- Instructions to follow -
For the data below, restate word for word only the lines from the line containing "-- ==== Sys2Proof/Machine/Ingest.lean" through the line containing "let ds := (List.range", both ends included.

━━━━━ Extracted material ━━━━━

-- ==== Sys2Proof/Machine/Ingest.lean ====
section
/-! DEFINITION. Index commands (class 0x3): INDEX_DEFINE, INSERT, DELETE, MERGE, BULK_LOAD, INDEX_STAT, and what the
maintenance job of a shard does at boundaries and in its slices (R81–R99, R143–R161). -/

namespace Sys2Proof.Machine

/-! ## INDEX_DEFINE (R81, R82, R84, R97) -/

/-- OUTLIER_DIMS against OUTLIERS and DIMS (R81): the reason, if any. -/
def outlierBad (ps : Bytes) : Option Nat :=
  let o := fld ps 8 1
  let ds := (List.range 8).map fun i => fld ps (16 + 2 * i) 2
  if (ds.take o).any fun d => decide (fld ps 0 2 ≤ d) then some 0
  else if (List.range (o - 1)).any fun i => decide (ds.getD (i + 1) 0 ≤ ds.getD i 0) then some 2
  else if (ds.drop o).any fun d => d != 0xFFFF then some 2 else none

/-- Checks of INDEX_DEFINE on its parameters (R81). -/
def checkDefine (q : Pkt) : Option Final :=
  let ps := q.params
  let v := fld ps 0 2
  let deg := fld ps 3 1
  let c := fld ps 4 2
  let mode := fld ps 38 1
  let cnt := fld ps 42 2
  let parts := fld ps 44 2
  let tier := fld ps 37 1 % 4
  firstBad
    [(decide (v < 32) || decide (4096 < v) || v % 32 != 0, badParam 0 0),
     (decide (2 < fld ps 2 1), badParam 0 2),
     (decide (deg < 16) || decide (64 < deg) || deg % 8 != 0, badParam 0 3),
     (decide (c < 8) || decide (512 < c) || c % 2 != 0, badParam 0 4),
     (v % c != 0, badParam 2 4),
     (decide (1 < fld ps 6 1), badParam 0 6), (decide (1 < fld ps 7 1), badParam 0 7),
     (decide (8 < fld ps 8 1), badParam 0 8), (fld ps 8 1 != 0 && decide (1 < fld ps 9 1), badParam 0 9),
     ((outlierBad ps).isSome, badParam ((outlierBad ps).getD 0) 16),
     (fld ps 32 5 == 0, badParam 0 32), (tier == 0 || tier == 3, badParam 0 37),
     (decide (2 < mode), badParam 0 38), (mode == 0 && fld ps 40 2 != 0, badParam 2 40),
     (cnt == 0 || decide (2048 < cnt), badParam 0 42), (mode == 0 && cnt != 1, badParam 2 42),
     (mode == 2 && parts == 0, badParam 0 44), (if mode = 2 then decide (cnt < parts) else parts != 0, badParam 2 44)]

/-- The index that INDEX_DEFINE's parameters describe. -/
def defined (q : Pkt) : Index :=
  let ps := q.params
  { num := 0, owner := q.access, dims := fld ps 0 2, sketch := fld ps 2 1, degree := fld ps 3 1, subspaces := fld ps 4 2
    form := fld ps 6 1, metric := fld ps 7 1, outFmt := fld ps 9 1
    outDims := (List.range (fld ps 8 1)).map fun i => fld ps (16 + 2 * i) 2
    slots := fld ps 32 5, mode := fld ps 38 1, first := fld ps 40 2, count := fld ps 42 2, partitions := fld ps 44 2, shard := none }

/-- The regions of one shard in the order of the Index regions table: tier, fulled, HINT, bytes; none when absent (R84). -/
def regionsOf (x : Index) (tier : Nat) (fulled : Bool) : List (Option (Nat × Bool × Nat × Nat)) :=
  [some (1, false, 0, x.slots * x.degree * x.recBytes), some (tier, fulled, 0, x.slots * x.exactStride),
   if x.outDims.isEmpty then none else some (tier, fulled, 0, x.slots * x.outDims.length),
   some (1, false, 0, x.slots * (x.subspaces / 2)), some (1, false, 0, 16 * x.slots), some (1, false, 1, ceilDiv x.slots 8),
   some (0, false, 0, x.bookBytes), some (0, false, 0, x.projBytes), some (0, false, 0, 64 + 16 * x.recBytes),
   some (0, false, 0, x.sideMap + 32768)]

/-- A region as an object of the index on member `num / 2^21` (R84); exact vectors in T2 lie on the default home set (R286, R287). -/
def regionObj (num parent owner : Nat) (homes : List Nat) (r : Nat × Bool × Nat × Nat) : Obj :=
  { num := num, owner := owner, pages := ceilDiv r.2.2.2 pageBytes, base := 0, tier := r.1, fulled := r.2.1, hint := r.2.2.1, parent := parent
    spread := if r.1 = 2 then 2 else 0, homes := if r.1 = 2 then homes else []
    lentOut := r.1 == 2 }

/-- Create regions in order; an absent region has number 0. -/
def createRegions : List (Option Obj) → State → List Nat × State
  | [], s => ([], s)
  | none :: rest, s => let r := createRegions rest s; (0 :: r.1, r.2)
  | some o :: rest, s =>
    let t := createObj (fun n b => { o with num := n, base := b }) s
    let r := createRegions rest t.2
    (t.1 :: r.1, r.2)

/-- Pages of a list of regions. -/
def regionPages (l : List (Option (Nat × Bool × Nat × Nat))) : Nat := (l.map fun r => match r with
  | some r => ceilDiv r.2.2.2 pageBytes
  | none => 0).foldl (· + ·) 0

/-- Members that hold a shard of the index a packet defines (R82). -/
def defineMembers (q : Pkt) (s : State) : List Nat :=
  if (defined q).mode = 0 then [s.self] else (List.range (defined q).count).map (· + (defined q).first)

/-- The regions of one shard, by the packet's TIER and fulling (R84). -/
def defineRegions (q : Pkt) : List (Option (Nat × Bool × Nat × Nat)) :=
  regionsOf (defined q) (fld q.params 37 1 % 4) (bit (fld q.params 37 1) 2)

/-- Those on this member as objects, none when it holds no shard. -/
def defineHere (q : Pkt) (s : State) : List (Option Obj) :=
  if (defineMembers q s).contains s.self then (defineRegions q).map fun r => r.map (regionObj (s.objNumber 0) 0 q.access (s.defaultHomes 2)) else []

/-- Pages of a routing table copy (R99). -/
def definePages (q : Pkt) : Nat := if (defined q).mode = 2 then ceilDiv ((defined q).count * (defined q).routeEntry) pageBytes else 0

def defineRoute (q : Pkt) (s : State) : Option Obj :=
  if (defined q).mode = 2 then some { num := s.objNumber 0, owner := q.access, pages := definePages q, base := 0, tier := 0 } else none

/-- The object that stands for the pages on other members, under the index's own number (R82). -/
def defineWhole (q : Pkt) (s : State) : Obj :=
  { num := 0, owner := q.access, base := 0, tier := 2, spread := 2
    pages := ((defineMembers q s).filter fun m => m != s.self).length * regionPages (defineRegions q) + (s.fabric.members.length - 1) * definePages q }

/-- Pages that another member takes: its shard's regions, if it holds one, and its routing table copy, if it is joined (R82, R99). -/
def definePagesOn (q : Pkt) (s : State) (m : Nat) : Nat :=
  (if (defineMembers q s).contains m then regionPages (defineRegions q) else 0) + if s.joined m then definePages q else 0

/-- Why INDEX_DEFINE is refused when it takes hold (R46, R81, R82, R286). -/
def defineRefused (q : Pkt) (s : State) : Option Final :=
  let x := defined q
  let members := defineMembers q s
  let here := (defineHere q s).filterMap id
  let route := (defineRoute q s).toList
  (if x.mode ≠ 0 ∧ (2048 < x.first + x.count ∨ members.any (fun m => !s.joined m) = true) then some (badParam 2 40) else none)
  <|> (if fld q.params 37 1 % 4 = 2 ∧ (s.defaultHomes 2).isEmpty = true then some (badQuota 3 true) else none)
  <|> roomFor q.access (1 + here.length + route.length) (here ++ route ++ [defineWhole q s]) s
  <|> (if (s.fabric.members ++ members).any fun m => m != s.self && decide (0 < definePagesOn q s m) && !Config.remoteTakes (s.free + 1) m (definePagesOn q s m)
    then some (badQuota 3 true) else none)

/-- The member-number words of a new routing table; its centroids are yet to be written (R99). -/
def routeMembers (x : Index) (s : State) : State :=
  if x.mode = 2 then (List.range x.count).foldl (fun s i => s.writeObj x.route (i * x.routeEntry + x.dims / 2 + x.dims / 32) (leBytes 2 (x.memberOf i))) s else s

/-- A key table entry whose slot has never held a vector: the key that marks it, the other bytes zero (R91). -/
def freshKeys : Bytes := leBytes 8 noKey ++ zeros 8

━━━━━
━━━━━ Extracted material ━━━━━

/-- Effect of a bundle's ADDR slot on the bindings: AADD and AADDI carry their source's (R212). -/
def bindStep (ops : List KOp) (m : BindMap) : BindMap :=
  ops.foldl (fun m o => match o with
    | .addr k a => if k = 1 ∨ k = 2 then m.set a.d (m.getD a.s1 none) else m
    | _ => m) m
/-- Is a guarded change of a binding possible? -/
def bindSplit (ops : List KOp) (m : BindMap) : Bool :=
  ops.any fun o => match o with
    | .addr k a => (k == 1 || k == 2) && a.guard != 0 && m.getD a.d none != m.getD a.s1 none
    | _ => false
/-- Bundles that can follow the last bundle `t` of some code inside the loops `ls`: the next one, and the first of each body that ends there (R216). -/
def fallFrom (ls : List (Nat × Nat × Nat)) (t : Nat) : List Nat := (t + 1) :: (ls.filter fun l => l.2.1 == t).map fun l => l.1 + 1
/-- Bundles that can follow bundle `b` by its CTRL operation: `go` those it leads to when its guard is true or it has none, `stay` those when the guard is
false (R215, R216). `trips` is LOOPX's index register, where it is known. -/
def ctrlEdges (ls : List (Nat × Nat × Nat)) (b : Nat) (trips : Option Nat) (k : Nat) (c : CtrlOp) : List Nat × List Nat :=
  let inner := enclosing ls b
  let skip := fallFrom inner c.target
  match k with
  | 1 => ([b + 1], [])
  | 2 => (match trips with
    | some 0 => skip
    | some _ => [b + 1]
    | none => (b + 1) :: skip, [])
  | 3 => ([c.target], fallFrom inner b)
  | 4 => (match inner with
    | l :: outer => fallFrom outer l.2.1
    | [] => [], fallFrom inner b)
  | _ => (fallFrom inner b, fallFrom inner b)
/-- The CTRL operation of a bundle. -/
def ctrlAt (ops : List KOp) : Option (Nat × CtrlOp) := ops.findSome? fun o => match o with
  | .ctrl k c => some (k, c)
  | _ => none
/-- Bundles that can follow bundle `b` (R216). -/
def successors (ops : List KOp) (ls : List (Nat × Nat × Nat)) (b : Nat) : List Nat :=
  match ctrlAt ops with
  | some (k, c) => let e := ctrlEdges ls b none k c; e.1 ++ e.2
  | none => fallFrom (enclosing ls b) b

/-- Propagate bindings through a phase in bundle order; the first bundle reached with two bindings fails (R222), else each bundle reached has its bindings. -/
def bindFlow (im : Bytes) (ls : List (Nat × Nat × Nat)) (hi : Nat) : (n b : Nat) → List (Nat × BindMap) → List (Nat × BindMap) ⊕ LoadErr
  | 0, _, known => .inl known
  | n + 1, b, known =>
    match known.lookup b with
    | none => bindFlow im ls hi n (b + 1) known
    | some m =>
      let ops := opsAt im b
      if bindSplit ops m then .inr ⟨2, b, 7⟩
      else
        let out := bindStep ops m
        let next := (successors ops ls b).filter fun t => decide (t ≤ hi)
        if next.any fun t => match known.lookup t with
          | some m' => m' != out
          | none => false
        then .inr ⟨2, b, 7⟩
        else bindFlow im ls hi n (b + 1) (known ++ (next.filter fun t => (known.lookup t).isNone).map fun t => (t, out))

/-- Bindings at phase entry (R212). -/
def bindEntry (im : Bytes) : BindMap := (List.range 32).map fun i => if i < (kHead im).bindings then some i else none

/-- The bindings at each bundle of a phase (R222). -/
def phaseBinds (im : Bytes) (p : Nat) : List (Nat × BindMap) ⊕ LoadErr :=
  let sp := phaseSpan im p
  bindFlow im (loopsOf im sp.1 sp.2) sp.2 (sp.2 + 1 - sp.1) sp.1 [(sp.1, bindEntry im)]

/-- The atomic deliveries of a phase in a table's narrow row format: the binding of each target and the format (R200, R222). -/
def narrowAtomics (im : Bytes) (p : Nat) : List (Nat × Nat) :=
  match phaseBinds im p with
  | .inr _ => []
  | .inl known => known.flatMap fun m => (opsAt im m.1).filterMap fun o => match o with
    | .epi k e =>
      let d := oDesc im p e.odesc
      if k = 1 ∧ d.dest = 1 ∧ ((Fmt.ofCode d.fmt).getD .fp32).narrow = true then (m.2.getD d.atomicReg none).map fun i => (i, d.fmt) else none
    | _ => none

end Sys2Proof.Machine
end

━━━━━

- Completed exercise -
-- ==== Sys2Proof/Machine/Ingest.lean ====
section
/-! DEFINITION. Index commands (class 0x3): INDEX_DEFINE, INSERT, DELETE, MERGE, BULK_LOAD, INDEX_STAT, and what the
maintenance job of a shard does at boundaries and in its slices (R81–R99, R143–R161). -/

namespace Sys2Proof.Machine

/-! ## INDEX_DEFINE (R81, R82, R84, R97) -/

/-- OUTLIER_DIMS against OUTLIERS and DIMS (R81): the reason, if any. -/
def outlierBad (ps : Bytes) : Option Nat :=
  let o := fld ps 8 1
  let ds := (List.range 8).map fun i => fld ps (16 + 2 * i) 2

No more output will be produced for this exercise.